NAT Instance maintenance - aws-lambda

I have a Django app deployed on AWS Lambda through Zappa and my app needs to communicate with the public internet, so I need to use a NAT Instance. I am using a NAT instance because it's about 10x cheaper than a NAT Gateway using the free tier. The downside is that unlike NAT Gateway, a NAT Instance needs actual maintenance, and I am unsure what type of maintenance it needs. I want to learn about things I need to do to keep my server running well and healthy.
What are things I can do to make sure of that?
Here is my AWS Architecture:
All of the following is in my VPC. I have 1 subnet in ca-central-1a and 1 in ca-central-1b. In the route table, both subnets point to my NAT Instance. I have a 3rd subnet in ca-central-1b and in the route table it points to an internet gateway. My NAT Instance is in ca-central-1b.
My NAT Instance security group NATSG has HTTP and HTTPS inbounds from both of my subnets in ca-central-1a and ca-central-1b and outbound to 0.0.0.0/0. Should I make another NAT Instance in ca-central-1a and make it only inbound from the subnet in ca-central-1a i.e 1 NAT Instance for each subnet? Would that be healthier/safer?
Extra information:
I disabled Source/dest check. Was that a good idea?
For my AMI I chose a recent community AMI amzn-ami-vpc-nat and I created an Auto Scale Group which has my NAT instance. It only has 1 instance, is there any point of the Auto Scale Group if there's only 1 instance in it? I am not sure that I am using the Auto Scale Group right, I simply created it but haven't configured anything.

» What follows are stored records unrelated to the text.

-- ==== Sys2Proof/Machine/Hazard.lean ====
section
/-! DEFINITION. The hazard detector of debug mode (R518 to R520): tags of A-tile words, and agents as R550 codes them. -/

namespace Sys2Proof.Machine

/-- An agent's code (R550): Hoop, column, row, kind and index. -/
def agentCode (k kind idx : Nat) : Nat :=
  noHoop k + noCol k * 8 + noRow k * 256 + kind * 4096 + idx * 32768

/-- The tile or service whose progress orders an agent: the units and windows of a tile go by its tile number, other
agents by a number of their own. -/
def agentKey (code : Nat) : Nat :=
  let k := tileNo (fld code 0 3) (fld code 3 5) (fld code 8 4)
  let kind := fld code 12 3
  if kind = 0 then k
  else if kind = 1 then 8192 + 4 * k + fld code 15 6 % 4
  else if kind = 2 then k
  else 65536 + code

/-- Whether what an agent has observed covers an access of another agent (R519). The units of one tile are in its program
order. -/
def ordered (s : State) (x : Nat) (known : Tab Nat) (y epoch : Nat) : Bool :=
  decide (x = y) || decide (agentKey x = agentKey y) ||
  decide (epoch + 1 ≤ Tab.get 0 known (agentKey y)) || !s.dev.debug

/-- A pair that forms no hazard: two atomic operations (R518). `atomic` marks an access by an atomic operation. -/
def wordHazard (s : State) (x : Nat) (known : Tab Nat) (write atomic : Bool) (w : Nat) : Option Nat :=
  let (wr, we, rd, re) := Tab.get (0, 0, 0, 0) s.tags w
  -- agent codes are stored plus one, and twice so that the low bit marks an atomic access
  let isAtomic (a : Nat) : Bool := decide (a % 2 = 1)
  if wr ≠ 0 && !(atomic && isAtomic wr) && !ordered s x known (wr / 2 - 1) we then some (wr / 2 - 1)
  else if write && rd ≠ 0 && !(atomic && isAtomic rd) && !ordered s x known (rd / 2 - 1) re then some (rd / 2 - 1)
  else none

/-- A CHECK_FAIL of kind HAZARD is held in the fault's dump: the first word and agents (R520). -/
structure HazardHit where
  pa : Nat
  x  : Nat
  y  : Nat
deriving DecidableEq, Repr

/-- What an agent of another module has observed of the accesses here (R519): the links of other modules are not part of the
state, so it is a free choice whether it covers all of them or none. -/
def farClock (s : State) : Tab Nat :=
  if !s.dev.debug || freeNat s 0 % 2 = 0 then []
  else s.tags.foldl (fun m p =>
    let note (m : Tab Nat) (a e : Nat) : Tab Nat :=
      if a = 0 then m else Tab.set 0 m (agentKey (a / 2 - 1)) (max (Tab.get 0 m (agentKey (a / 2 - 1))) (e + 1))
    note (note m p.2.1 p.2.2.1) p.2.2.2.1 p.2.2.2.2) []

/-- The first hazard of an access to bytes of an A tile (R519); none outside debug mode. -/
def hazardOf (s : State) (x : Nat) (known : Tab Nat) (write atomic : Bool) (pa n : Nat) : Option HazardHit :=
  if !s.dev.debug || n = 0 then none
  else ((List.range ((pa + n + 7) / 8 - pa / 8)).findSome? fun i =>
    (wordHazard s x known write atomic (pa / 8 + i)).map fun y => ⟨8 * (pa / 8 + i), x, y⟩)

/-- The tags after an access (R518). -/
def tagAccess (x epoch : Nat) (write atomic : Bool) (pa n : Nat) (s : State) : State :=
  if !s.dev.debug || n = 0 then s
  else
    let code := 2 * (x + 1) + (if atomic then 1 else 0)
    { s with tags := (List.range ((pa + n + 7) / 8 - pa / 8)).foldl (fun m i =>
        let w := pa / 8 + i
        let (wr, we, rd, re) := Tab.get (0, 0, 0, 0) m w
        Tab.set (0, 0, 0, 0) m w (if write then (code, epoch, rd, re) else (wr, we, code, epoch))) s.tags }

/-- An A-tile access under the detector: a hazard faults the context and the access does not take effect (R520). -/
def guarded (c : Nat) (it : Item) (x : Nat) (known : Tab Nat) (epoch : Nat) (write atomic : Bool) (pa n : Nat)
    (f : State → State) (s : State) : State :=
  match hazardOf s x known write atomic pa n with
  | some h =>
    let s1 := faultAt c .hazard it s
    { s1 with logs := { s1.logs with hazards := (c, h.pa, h.x, h.y) :: s1.logs.hazards } }
  | none => f (tagAccess x epoch write atomic pa n s)

/-- One operation's accesses to several places of an A tile, under the detector: the first hazard stops all. -/
def guardedAll (c : Nat) (it : Item) (x : Nat) (known : Tab Nat) (epoch : Nat) (acc : List (Bool × Nat × Nat))
    (f : State → State) (s : State) : State :=
  match acc with
  | [] => f s
  | (write, pa, n) :: rest => guarded c it x known epoch write false pa n (guardedAll c it x known epoch rest f) s

end Sys2Proof.Machine
end

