/-- PEER_TOKEN_SEND: the oldest token of an output leaves while a run of its context is in progress on the region. -/
def execPeerTokenSend (site : Site) (out : Fin 4) (s : State) : Out :=
  let k := siteNo site
  let o := out.val
  let t := tileAt s k
  ground (match runOf s k, t.b.peer.find? fun p => p.out = o with
  | some r, some p =>
    if r.ctx ≠ p.ctx || !hasCredit t o false then s
    else sendTokVc k o false p.val [] (modB k (fun b => { b with peer := eraseFirst (fun q => q.out = o) b.peer }) s)
  | _, _ => s) s

end Sys2Proof.Machine
end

Maintenance for NAT instances is necessary for security updates, security groups and instance failures.
It's not necessary to place NAT instance in every subnet. You can connect multiple instance through single NAT instance. Also it is recommended to place NAT instance in public subnet.
source/destination check is enabled by default for each EC2 instance which shows that instance must be the source or destination of traffic which it send or receive. So source/destination check must be disabled for NAT instance as NAT instance is not source or destination to send or receive the traffic. It
just act as intermediate to send traffic to the private instances.
Below link gives the detailed description of Disabling Source/Destination Checks
https://docs.aws.amazon.com/vpc/latest/userguide/VPC_NAT_Instance.html#EIP_Disable_SrcDestCheck
Setting up desired capacity to 1 will always keep your 1 NAT instance
up. But concern is when a NAT instance gets terminated, auto-scaling
group will launch the respective NAT instance which has
Source/destination 'enable' by default. We have to make it disable
manually, Also the entries which where made in route table by
selecting target as nat-instance-id will not get change and Route
Table will be pointing at the instance that was terminated. To get
SourceDestCheck attribute disabled for newly launch NAT instance you
could launch this from the User Data of the instance.Here is an example shell script.
EC2_INSTANCE_ID=`wget -q -O - http://169.254.169.254/latest/meta-data/instance-id`
EC2_AVAIL_ZONE=`wget -q -O - http://169.254.169.254/latest/meta-data/placement/availability-zone`
EC2_REGION=`echo \$EC2_AVAIL_ZONE\ | sed -r 's/.{2}$//'`
echo "Region:" $EC2_REGION
aws ec2 modify-instance-attribute --instance-id $EC2_INSTANCE_ID --source-dest-check "{\"Value\": false}" --region $EC2_REGION
rc=$?; if [[ $rc != 0 ]]; then echo "Failure:" $rc; exit $rc; fi
echo "Success"

Sorry, #Rony Azrak for the delayed response. As your concern is to configure instance details after launch, we assume that you are considering about updating user-data script, the possible way to do so is to run the script through a shell. Just need to save the given script in .sh file say some a.sh and execute it through command as #sh a.sh.
But this changes will only be specific to instance, it will not reflect for next upcoming instance which may get launch through autoscaling if you are using it. For this purpose, you need to create a new launch configuration with required modification by adding the script in Advanced Details section, as existing launch configuration can't be edited. This ultimately leads to launching a new instance.
About Auto scaling, we would suggest you use auto scaling which will automate your task of launching an instance. It does not incur any extra charge you pay only for resources what you use.

Related

In AWS, how do I configure SSM for an instance joined to an AWS AD Domain in a Private Subnet?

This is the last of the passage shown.